_WORK TO COMPLETE_. Which lines of the records below contain the string "window"? Report each of them.

_EXCERPTED RECORDS_.
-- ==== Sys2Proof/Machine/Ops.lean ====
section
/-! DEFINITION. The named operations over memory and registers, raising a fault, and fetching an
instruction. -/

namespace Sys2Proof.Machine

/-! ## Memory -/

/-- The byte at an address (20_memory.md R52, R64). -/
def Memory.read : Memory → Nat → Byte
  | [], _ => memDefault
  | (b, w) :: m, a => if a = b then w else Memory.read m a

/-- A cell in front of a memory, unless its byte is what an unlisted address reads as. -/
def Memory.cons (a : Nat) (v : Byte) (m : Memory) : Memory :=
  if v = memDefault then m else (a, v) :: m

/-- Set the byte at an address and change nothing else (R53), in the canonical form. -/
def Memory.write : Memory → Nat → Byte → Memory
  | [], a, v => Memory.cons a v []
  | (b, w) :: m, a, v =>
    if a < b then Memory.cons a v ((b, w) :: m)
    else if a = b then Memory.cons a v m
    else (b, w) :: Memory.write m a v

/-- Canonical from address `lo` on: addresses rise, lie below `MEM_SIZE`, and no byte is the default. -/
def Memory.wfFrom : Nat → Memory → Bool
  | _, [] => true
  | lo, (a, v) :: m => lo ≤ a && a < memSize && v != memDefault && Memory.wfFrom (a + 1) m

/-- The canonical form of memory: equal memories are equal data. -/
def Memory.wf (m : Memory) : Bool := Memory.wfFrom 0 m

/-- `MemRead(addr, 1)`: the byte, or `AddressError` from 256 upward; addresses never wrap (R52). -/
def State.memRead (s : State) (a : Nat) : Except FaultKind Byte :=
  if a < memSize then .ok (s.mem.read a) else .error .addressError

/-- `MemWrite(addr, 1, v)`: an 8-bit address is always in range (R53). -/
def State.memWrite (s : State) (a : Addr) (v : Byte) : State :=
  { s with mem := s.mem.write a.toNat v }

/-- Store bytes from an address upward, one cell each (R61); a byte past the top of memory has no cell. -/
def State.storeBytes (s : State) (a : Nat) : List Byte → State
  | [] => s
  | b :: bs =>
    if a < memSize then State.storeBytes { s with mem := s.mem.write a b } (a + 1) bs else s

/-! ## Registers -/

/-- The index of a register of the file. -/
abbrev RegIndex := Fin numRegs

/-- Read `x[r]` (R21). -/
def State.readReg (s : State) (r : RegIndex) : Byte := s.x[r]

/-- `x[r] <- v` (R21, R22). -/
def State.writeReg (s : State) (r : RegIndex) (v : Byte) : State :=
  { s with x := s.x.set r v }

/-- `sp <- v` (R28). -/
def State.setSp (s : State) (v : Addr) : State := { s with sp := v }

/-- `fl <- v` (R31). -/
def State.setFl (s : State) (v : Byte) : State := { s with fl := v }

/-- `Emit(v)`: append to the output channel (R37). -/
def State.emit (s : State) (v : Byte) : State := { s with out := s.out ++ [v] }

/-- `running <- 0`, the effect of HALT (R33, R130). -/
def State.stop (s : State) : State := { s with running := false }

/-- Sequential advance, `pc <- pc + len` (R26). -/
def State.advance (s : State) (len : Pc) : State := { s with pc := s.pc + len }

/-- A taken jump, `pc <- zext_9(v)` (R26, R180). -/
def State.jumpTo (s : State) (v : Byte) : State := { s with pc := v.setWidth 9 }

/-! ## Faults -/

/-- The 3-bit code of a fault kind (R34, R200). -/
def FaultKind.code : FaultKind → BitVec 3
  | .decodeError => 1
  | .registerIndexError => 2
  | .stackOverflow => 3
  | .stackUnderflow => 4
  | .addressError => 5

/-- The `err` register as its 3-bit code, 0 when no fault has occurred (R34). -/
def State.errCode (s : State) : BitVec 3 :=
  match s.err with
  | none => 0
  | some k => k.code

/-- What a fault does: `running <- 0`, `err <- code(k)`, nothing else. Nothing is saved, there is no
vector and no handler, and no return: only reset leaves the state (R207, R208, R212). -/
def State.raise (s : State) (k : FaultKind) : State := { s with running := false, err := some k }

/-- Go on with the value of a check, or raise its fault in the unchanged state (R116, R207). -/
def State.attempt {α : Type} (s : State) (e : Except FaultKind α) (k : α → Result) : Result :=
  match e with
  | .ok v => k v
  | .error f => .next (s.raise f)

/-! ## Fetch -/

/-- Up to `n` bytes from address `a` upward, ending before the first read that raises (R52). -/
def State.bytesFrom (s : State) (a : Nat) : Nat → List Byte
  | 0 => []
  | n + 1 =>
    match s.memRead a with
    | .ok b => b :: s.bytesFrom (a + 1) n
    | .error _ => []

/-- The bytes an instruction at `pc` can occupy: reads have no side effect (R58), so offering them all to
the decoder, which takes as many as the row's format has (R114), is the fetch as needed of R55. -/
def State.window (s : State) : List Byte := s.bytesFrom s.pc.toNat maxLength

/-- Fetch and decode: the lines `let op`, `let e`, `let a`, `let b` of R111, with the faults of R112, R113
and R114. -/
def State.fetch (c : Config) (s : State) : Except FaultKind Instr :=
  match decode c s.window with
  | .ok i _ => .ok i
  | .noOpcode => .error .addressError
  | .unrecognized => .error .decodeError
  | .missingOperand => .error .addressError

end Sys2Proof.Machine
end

_RESULT_.
def State.window (s : State) : List Byte := s.bytesFrom s.pc.toNat maxLength
  match decode c s.window with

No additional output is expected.